WHAT THE EXERCISE ASKS:
The entries that follow are to be duplicated in full, character for character.

+++

-- ==== Sys2Proof/Machine/Transport.lean ====
section
/-! DEFINITION. The Transport Driver: `WMB`, `SLICEOUT`, `TXSYNC`, `TICK`, `HANDOFF`, and the state
object the source proposes. Spec: 43_transport_driver.md. -/

namespace Sys2Proof.Machine

/-- `SLICEOUT(k, t)` as the transport runs it: one `WMB` a port, ascending, masked by `DRV[k]` (R131).
The event takes the whole word of `BUF`, as R131 writes it, with the stale lanes outside the mask. These
differ between `SYNC` mode, which has one instance, and `ISR` mode, which has two; so that the events are
the same in both modes (R133) holds of this history under the masks only. DEDUCED, safe: entry 22. -/
def sliceout (k t : Nat) (s : State) : State :=
  (List.range s.cfg.nPorts).foldl (fun u p => wmb p (s.drvWord k p) (s.bufWord k p t) u) s

/-- The first `n` slices of instance `k`, in order. -/
def slicesOut (k : Nat) : Nat → State → State
  | 0, s => s
  | n + 1, s => sliceout k n (slicesOut k n s)

/-- `TXSYNC` as the main path runs it: the 80 slices of the one buffer in order; the holds are timing
only (R132). -/
def txsync (s : State) : State := slicesOut 0 frameSize s

/-- What a non-idle tick puts out: slice `CUR` of the active instance, or nothing in the quiet ticks
after slice 79 (R135). -/
def tickOutput (s : State) : State :=
  if s.cur < frameSize then sliceout s.act.toNat s.cur s else record .quietTick s

/-- The cursor step of a non-idle tick with its Done test (R135, R138). -/
def advanceCursor (s : State) : State :=
  if s.cur + 1 = frameSize + s.cfg.quietTicks then setCur 0 (setSend false s)
  else setCur (s.cur + 1) s

/-- `TICK`: the body of the periodic interrupt, one atomic step (R135). -/
def tickBody (s : State) : State :=
  if s.send then advanceCursor (tickOutput s) else record .idleTick s

/-- `n` firings of the tick in a row. -/
def ticks : Nat → State → State
  | 0, s => s
  | n + 1, s => ticks n (tickBody s)

/-- The non-idle ticks a frame in flight still needs (R135, 60_exceptions.md R165). -/
def ticksLeft (s : State) : Nat := frameSize + s.cfg.quietTicks - s.cur

/-- The main path held for ever: no step of the tick will clear `SEND` (R136; entry 7). -/
def hold (s : State) : Res := .held (setHung true s)

/-- The spin when the listed ticks are used up: it ends at once if `SEND = 0`; while the timer goes on
firing it ends with the tick that reaches Done; else it never ends (R136, 60_exceptions.md R165). -/
def spinFree (s : State) : Res :=
  if s.send then
    if s.tickFires then
      if (ticks (ticksLeft s) s).send then hold s else .ok (ticks (ticksLeft s) s)
    else hold s
  else .ok s

/-- `spin until SEND = 0`: before each read of `SEND` the next listed number of ticks fall; it ends at
the first read that returns 0 (R136, R137; entry 5). -/
def spin : List Nat → State → Res
  | [], s => spinFree (setSched [] s)
  | n :: rest, s =>
    if (ticks n s).send then spin rest (ticks n s) else .ok (setSched rest (ticks n s))

/-- The ticks that fall at the next place (R137), and the place used up. -/
def ticksAtPlace (s : State) : State :=
  ticks (s.sched.headD 0) (setSched s.sched.tail s)

/-- The last two actions of `HANDOFF`: the composed instance becomes active, then the flag is raised;
ticks may fall between them (R134, R137 (c)). -/
def arm (s : State) : State :=
  setSend true (ticksAtPlace (setAct (1 - s.act) s))

/-- `HANDOFF` as the main path runs it (R134). -/
def handoff (s : State) : Res := (spin s.sched s).andThen fun t => .ok (arm t)

/-! ### The source's proposed state object (R141); `isIdle` is in Machine/Flags.lean -/

/-- `tryBeginTransmit(bufferIndex)`: begins and answers true if idle, else answers false. It reads no
mode, as R141 writes it. In `SYNC` mode, where `ACT` and `SEND` read as 0 (10_state.md R35) and no rule
says what a call does, it writes both all the same and answers true. DESIGN CHOICE, unsafe for claims
about the state object in `SYNC` mode: entry 24. -/
def tryBeginTransmit (k : BitVec 1) (s : State) : State × Bool :=
  if s.send then (s, false) else (setSend true (setAct k s), true)

/-- `advanceSlice()`: the non-idle branch of `TICK`; answers Done (true) exactly when it clears `SEND`.
The spec maps it to that branch only and does not say what it does while idle (`SEND = 0`): here it runs
the branch all the same, putting out slice `CUR` and moving the cursor, and does not answer Done. DESIGN
CHOICE, unsafe for claims about `advanceSlice` while idle: entry 21. It reads no mode either: entry 24. -/
def advanceSlice (s : State) : State × Bool :=
  (advanceCursor (tickOutput s), s.send && !(advanceCursor (tickOutput s)).send)

/-! ### The meanings -/

/-- `WMB(p, mask, bits)` (R130); the operands are words of `W` bits, and a port that does not exist
stops the model (entries 11, 16). -/
def execWmb (p : Nat) (mask bits : PortWord) (s : State) : Host.Outcome State Fault Refusal :=
  if p < s.cfg.nPorts then
    .next (wmb p (wordOf s.cfg.portWidth mask) (wordOf s.cfg.portWidth bits) s)
  else .fault .noSuchPort

/-- `SLICEOUT(k, t)` (R131); an instance or slice that does not exist stops the model (entry 16). -/
def execSliceout (k t : Nat) (s : State) : Host.Outcome State Fault Refusal :=
  if k < s.cfg.nbuf then
    if t < frameSize then .next (sliceout k t s) else .fault .noSuchSlice
  else .fault .noSuchInstance

/-- `TXSYNC` (R132), which exists in `SYNC` mode only (entry 17). -/
def execTxsync (s : State) : Host.Outcome State Fault Refusal :=
  match s.cfg.mode with
  | .sync => .next (txsync s)
  | .isr => .refused .wrongMode

/-- `HANDOFF` (R134), which exists in `ISR` mode only (entry 17). -/
def execHandoff (s : State) : Host.Outcome State Fault Refusal :=
  match s.cfg.mode with
  | .isr => outcomeOf (handoff s)
  | .sync => .refused .wrongMode

/-- `TICK` (R135), which exists in `ISR` mode only (entry 17). -/
def execTick (s : State) : Host.Outcome State Fault Refusal :=
  match s.cfg.mode with
  | .isr => .next (tickBody s)
  | .sync => .refused .wrongMode

end Sys2Proof.Machine
end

+++

COMPLETED TASK:
-- ==== Sys2Proof/Machine/Transport.lean ====
section
/-! DEFINITION. The Transport Driver: `WMB`, `SLICEOUT`, `TXSYNC`, `TICK`, `HANDOFF`, and the state
object the source proposes. Spec: 43_transport_driver.md. -/

namespace Sys2Proof.Machine

/-- `SLICEOUT(k, t)` as the transport runs it: one `WMB` a port, ascending, masked by `DRV[k]` (R131).
The event takes the whole word of `BUF`, as R131 writes it, with the stale lanes outside the mask. These
differ between `SYNC` mode, which has one instance, and `ISR` mode, which has two; so that the events are
the same in both modes (R133) holds of this history under the masks only. DEDUCED, safe: entry 22. -/
def sliceout (k t : Nat) (s : State) : State :=
  (List.range s.cfg.nPorts).foldl (fun u p => wmb p (s.drvWord k p) (s.bufWord k p t) u) s

/-- The first `n` slices of instance `k`, in order. -/
def slicesOut (k : Nat) : Nat → State → State
  | 0, s => s
  | n + 1, s => sliceout k n (slicesOut k n s)

/-- `TXSYNC` as the main path runs it: the 80 slices of the one buffer in order; the holds are timing
only (R132). -/
def txsync (s : State) : State := slicesOut 0 frameSize s

/-- What a non-idle tick puts out: slice `CUR` of the active instance, or nothing in the quiet ticks
after slice 79 (R135). -/
def tickOutput (s : State) : State :=
  if s.cur < frameSize then sliceout s.act.toNat s.cur s else record .quietTick s

/-- The cursor step of a non-idle tick with its Done test (R135, R138). -/
def advanceCursor (s : State) : State :=
  if s.cur + 1 = frameSize + s.cfg.quietTicks then setCur 0 (setSend false s)
  else setCur (s.cur + 1) s

/-- `TICK`: the body of the periodic interrupt, one atomic step (R135). -/
def tickBody (s : State) : State :=
  if s.send then advanceCursor (tickOutput s) else record .idleTick s

/-- `n` firings of the tick in a row. -/
def ticks : Nat → State → State
  | 0, s => s
  | n + 1, s => ticks n (tickBody s)

/-- The non-idle ticks a frame in flight still needs (R135, 60_exceptions.md R165). -/
def ticksLeft (s : State) : Nat := frameSize + s.cfg.quietTicks - s.cur

/-- The main path held for ever: no step of the tick will clear `SEND` (R136; entry 7). -/
def hold (s : State) : Res := .held (setHung true s)

/-- The spin when the listed ticks are used up: it ends at once if `SEND = 0`; while the timer goes on
firing it ends with the tick that reaches Done; else it never ends (R136, 60_exceptions.md R165). -/
def spinFree (s : State) : Res :=
  if s.send then
    if s.tickFires then
      if (ticks (ticksLeft s) s).send then hold s else .ok (ticks (ticksLeft s) s)
    else hold s
  else .ok s

/-- `spin until SEND = 0`: before each read of `SEND` the next listed number of ticks fall; it ends at
the first read that returns 0 (R136, R137; entry 5). -/
def spin : List Nat → State → Res
  | [], s => spinFree (setSched [] s)
  | n :: rest, s =>
    if (ticks n s).send then spin rest (ticks n s) else .ok (setSched rest (ticks n s))

/-- The ticks that fall at the next place (R137), and the place used up. -/
def ticksAtPlace (s : State) : State :=
  ticks (s.sched.headD 0) (setSched s.sched.tail s)

/-- The last two actions of `HANDOFF`: the composed instance becomes active, then the flag is raised;
ticks may fall between them (R134, R137 (c)). -/
def arm (s : State) : State :=
  setSend true (ticksAtPlace (setAct (1 - s.act) s))

/-- `HANDOFF` as the main path runs it (R134). -/
def handoff (s : State) : Res := (spin s.sched s).andThen fun t => .ok (arm t)

/-! ### The source's proposed state object (R141); `isIdle` is in Machine/Flags.lean -/

/-- `tryBeginTransmit(bufferIndex)`: begins and answers true if idle, else answers false. It reads no
mode, as R141 writes it. In `SYNC` mode, where `ACT` and `SEND` read as 0 (10_state.md R35) and no rule
says what a call does, it writes both all the same and answers true. DESIGN CHOICE, unsafe for claims
about the state object in `SYNC` mode: entry 24. -/
def tryBeginTransmit (k : BitVec 1) (s : State) : State × Bool :=
  if s.send then (s, false) else (setSend true (setAct k s), true)

/-- `advanceSlice()`: the non-idle branch of `TICK`; answers Done (true) exactly when it clears `SEND`.
The spec maps it to that branch only and does not say what it does while idle (`SEND = 0`): here it runs
the branch all the same, putting out slice `CUR` and moving the cursor, and does not answer Done. DESIGN
CHOICE, unsafe for claims about `advanceSlice` while idle: entry 21. It reads no mode either: entry 24. -/
def advanceSlice (s : State) : State × Bool :=
  (advanceCursor (tickOutput s), s.send && !(advanceCursor (tickOutput s)).send)

/-! ### The meanings -/

/-- `WMB(p, mask, bits)` (R130); the operands are words of `W` bits, and a port that does not exist
stops the model (entries 11, 16). -/
def execWmb (p : Nat) (mask bits : PortWord) (s : State) : Host.Outcome State Fault Refusal :=
  if p < s.cfg.nPorts then
    .next (wmb p (wordOf s.cfg.portWidth mask) (wordOf s.cfg.portWidth bits) s)
  else .fault .noSuchPort

/-- `SLICEOUT(k, t)` (R131); an instance or slice that does not exist stops the model (entry 16). -/
def execSliceout (k t : Nat) (s : State) : Host.Outcome State Fault Refusal :=
  if k < s.cfg.nbuf then
    if t < frameSize then .next (sliceout k t s) else .fault .noSuchSlice
  else .fault .noSuchInstance

/-- `TXSYNC` (R132), which exists in `SYNC` mode only (entry 17). -/
def execTxsync (s : State) : Host.Outcome State Fault Refusal :=
  match s.cfg.mode with
  | .sync => .next (txsync s)
  | .isr => .refused .wrongMode

/-- `HANDOFF` (R134), which exists in `ISR` mode only (entry 17). -/
def execHandoff (s : State) : Host.Outcome State Fault Refusal :=
  match s.cfg.mode with
  | .isr => outcomeOf (handoff s)
  | .sync => .refused .wrongMode

/-- `TICK` (R135), which exists in `ISR` mode only (entry 17). -/
def execTick (s : State) : Host.Outcome State Fault Refusal :=
  match s.cfg.mode with
  | .isr => .next (tickBody s)
  | .sync => .refused .wrongMode

end Sys2Proof.Machine
end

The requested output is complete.